┌────────

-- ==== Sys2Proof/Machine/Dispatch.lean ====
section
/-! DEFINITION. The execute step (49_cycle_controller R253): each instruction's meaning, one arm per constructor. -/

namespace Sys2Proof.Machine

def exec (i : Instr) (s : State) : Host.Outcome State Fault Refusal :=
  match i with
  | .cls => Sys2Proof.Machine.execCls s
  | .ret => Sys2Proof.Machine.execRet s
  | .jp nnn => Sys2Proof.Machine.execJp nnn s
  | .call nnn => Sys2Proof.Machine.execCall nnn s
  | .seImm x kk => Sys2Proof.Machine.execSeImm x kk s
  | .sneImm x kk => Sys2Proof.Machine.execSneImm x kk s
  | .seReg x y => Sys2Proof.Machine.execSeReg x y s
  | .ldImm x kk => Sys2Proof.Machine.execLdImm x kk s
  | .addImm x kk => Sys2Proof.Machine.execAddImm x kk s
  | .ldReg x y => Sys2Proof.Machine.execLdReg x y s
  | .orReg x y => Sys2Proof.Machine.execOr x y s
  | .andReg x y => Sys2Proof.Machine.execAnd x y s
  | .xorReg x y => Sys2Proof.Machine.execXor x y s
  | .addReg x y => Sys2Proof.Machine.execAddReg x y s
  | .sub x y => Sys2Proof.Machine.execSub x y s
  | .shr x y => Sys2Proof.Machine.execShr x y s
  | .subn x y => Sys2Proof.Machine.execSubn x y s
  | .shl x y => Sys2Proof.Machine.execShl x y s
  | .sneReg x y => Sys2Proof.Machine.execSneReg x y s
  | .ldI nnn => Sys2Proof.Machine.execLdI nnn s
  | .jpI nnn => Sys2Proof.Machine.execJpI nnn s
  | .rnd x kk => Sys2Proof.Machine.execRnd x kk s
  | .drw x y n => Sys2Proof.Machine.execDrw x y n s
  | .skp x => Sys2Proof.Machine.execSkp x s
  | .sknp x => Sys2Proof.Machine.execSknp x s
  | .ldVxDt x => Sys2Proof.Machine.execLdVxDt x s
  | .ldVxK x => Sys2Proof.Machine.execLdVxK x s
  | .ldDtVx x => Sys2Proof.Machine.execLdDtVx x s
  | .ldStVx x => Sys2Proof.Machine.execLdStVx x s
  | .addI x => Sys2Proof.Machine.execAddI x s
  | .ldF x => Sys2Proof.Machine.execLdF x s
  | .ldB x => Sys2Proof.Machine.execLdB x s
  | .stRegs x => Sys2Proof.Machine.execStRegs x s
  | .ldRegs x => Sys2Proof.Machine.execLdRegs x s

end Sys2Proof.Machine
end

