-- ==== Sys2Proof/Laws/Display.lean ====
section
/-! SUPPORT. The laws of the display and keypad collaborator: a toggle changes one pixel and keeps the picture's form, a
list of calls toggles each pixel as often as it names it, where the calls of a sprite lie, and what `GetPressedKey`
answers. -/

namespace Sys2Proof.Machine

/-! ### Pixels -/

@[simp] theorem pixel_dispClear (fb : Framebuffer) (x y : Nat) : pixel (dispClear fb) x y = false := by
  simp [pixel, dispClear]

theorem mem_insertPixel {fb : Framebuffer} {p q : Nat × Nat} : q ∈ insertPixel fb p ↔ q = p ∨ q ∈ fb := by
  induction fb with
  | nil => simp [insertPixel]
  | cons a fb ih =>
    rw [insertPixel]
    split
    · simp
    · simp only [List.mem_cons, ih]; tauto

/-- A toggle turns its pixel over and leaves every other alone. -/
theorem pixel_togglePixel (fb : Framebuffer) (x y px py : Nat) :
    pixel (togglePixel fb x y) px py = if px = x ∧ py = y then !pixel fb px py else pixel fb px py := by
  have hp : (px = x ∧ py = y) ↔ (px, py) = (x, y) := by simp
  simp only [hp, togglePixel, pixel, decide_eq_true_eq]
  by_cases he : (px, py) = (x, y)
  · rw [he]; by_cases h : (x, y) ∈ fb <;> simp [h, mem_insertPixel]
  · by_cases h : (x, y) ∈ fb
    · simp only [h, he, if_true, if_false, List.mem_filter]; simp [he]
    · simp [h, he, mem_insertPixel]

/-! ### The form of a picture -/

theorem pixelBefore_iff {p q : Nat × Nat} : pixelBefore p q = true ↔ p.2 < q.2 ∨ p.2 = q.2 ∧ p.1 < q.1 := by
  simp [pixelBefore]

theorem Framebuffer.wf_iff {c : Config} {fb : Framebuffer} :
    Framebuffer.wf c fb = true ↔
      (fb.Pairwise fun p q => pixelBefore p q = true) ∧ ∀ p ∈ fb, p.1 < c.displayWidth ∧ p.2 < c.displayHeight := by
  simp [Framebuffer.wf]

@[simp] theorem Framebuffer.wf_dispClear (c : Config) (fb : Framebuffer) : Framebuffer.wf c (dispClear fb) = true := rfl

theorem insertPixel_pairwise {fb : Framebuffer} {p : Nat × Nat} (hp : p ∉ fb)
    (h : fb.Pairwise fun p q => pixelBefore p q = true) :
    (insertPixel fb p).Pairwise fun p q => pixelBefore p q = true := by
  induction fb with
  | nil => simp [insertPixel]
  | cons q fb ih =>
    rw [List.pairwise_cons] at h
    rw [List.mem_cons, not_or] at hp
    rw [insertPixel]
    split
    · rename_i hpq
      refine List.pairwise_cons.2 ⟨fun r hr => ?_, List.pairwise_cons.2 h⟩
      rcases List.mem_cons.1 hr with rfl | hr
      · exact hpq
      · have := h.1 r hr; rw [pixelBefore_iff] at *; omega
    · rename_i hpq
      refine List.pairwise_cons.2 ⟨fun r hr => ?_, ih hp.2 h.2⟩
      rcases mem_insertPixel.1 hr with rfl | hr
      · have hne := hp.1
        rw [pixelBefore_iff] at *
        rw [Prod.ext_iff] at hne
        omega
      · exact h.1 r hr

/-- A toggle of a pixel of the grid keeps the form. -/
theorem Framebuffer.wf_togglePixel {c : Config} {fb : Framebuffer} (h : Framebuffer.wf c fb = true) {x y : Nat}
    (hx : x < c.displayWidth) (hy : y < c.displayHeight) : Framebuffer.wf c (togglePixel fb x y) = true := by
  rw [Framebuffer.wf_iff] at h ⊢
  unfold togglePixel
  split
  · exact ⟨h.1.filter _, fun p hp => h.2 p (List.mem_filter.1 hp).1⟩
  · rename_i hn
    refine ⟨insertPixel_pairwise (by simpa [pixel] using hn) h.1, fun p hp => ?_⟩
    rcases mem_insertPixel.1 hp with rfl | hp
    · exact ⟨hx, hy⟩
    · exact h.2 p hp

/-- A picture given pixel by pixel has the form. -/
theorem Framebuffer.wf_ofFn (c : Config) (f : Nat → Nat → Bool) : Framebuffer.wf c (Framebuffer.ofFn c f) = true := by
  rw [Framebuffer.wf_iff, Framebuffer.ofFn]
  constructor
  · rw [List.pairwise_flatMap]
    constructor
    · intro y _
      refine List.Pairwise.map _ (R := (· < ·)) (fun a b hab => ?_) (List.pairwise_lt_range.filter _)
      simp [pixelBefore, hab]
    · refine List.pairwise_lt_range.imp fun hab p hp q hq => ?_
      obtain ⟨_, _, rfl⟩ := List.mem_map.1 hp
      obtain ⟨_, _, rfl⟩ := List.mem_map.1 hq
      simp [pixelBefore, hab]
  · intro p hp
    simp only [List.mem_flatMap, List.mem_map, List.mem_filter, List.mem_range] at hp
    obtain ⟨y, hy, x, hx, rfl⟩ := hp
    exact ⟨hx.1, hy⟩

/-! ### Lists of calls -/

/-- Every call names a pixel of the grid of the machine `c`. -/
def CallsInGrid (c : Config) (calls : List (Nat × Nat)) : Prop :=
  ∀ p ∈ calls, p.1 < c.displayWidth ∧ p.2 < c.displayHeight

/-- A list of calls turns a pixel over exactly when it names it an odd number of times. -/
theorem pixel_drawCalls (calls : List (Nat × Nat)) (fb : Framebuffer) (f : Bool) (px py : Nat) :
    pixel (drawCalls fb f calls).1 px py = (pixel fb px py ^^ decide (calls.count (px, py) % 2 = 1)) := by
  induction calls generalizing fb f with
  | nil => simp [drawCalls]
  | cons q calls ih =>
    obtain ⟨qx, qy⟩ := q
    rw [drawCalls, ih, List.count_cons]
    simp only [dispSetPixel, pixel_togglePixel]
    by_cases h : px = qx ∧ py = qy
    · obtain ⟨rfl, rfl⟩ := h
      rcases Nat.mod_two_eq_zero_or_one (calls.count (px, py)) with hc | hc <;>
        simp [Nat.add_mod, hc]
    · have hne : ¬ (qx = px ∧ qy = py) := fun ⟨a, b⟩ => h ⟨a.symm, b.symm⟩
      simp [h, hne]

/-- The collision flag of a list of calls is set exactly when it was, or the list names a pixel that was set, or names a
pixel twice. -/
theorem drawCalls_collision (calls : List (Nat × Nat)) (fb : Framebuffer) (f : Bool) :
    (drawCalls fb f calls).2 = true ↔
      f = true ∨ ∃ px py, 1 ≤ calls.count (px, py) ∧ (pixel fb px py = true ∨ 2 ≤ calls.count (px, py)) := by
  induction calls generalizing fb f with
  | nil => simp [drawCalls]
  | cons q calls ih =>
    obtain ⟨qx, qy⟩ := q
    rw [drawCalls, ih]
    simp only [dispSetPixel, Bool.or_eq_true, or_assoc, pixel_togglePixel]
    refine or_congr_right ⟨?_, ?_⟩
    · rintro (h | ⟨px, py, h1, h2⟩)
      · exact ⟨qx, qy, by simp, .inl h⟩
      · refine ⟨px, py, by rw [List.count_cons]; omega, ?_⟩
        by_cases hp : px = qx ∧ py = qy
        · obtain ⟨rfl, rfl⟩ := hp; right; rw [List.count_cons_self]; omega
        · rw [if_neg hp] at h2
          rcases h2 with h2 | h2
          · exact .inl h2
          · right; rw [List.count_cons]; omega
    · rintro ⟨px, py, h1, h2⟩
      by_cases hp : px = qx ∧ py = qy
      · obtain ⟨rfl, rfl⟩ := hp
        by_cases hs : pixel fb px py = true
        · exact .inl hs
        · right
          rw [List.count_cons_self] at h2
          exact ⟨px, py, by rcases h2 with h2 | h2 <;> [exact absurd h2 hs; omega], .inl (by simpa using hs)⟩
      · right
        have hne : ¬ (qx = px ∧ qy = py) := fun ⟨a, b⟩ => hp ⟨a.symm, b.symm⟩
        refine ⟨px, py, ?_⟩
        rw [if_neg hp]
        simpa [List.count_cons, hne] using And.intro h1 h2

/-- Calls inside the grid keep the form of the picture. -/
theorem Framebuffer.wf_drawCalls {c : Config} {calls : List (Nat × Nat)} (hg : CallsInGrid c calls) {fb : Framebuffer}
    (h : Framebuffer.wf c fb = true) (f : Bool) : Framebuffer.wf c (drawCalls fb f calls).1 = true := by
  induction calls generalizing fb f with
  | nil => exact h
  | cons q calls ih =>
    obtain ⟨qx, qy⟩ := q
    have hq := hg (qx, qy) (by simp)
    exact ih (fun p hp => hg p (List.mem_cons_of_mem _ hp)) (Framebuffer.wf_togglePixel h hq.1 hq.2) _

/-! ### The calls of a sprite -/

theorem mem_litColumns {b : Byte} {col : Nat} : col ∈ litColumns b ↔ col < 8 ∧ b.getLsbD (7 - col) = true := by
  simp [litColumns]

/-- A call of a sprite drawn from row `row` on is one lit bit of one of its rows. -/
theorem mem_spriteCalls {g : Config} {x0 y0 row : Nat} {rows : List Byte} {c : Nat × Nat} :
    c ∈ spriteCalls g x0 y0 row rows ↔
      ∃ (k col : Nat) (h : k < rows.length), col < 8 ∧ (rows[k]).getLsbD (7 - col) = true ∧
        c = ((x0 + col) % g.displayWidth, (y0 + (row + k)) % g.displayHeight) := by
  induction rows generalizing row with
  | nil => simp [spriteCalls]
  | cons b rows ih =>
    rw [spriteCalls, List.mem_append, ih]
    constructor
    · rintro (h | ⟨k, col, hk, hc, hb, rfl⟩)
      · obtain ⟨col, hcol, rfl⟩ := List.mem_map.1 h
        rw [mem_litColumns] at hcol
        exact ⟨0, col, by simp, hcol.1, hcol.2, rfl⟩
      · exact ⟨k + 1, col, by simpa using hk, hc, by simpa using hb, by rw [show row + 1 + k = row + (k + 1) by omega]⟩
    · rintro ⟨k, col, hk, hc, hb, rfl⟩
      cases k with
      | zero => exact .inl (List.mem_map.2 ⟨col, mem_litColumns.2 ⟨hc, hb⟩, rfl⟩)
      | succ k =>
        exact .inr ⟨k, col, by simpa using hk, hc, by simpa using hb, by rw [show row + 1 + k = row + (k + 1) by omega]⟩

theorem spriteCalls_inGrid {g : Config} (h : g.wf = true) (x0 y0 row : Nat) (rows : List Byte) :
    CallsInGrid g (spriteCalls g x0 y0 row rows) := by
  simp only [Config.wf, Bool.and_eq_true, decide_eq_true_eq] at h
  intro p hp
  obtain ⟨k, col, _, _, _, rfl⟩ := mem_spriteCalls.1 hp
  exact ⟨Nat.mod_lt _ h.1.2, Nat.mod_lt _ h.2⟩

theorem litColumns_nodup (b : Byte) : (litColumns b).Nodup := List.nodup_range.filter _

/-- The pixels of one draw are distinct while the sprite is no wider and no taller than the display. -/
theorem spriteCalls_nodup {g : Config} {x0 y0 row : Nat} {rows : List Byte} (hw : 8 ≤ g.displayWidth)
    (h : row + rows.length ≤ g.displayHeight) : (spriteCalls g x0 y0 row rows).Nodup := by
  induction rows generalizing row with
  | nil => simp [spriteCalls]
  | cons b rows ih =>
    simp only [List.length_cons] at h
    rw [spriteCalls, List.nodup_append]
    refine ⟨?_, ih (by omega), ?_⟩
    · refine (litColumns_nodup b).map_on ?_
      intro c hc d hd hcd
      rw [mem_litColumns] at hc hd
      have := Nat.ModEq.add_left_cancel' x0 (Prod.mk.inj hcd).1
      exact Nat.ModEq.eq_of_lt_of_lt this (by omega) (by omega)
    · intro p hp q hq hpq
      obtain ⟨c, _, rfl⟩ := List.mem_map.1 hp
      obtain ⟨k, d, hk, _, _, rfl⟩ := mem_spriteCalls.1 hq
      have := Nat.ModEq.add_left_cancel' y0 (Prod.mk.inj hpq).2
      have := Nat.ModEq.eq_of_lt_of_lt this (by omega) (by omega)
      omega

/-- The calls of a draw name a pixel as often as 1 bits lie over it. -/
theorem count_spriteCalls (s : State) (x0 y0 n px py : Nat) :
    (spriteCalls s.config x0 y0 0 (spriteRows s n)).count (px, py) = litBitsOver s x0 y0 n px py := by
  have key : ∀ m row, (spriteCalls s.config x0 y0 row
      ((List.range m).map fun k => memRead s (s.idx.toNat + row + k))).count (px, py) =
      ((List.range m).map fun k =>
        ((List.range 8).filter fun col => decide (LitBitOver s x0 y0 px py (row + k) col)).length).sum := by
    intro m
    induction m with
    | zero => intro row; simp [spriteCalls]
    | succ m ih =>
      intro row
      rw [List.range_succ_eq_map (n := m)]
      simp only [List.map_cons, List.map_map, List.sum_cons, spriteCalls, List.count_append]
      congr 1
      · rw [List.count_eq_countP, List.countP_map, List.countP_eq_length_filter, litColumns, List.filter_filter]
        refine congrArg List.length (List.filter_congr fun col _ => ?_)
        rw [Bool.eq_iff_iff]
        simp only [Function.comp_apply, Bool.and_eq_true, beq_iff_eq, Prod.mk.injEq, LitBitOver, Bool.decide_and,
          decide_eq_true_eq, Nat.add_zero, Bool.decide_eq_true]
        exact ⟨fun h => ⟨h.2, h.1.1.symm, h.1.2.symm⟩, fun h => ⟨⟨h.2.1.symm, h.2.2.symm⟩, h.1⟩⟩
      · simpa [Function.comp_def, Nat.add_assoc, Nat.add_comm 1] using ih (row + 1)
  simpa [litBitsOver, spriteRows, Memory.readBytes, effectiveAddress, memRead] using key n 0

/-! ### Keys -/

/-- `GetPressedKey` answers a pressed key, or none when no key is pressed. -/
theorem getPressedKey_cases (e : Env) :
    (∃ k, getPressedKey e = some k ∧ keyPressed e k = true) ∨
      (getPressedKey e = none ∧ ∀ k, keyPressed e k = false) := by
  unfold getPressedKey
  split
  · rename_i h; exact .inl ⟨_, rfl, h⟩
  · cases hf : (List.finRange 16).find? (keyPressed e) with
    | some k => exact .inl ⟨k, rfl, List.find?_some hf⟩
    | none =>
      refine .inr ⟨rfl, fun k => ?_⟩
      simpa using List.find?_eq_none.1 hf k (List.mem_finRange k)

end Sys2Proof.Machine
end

└────────

## What needs to be done
All lines from the listing above that include "spriteRows" should be shown.

## Response box
    (spriteCalls s.config x0 y0 0 (spriteRows s n)).count (px, py) = litBitsOver s x0 y0 n px py := by
  simpa [litBitsOver, spriteRows, Memory.readBytes, effectiveAddress, memRead] using key n 0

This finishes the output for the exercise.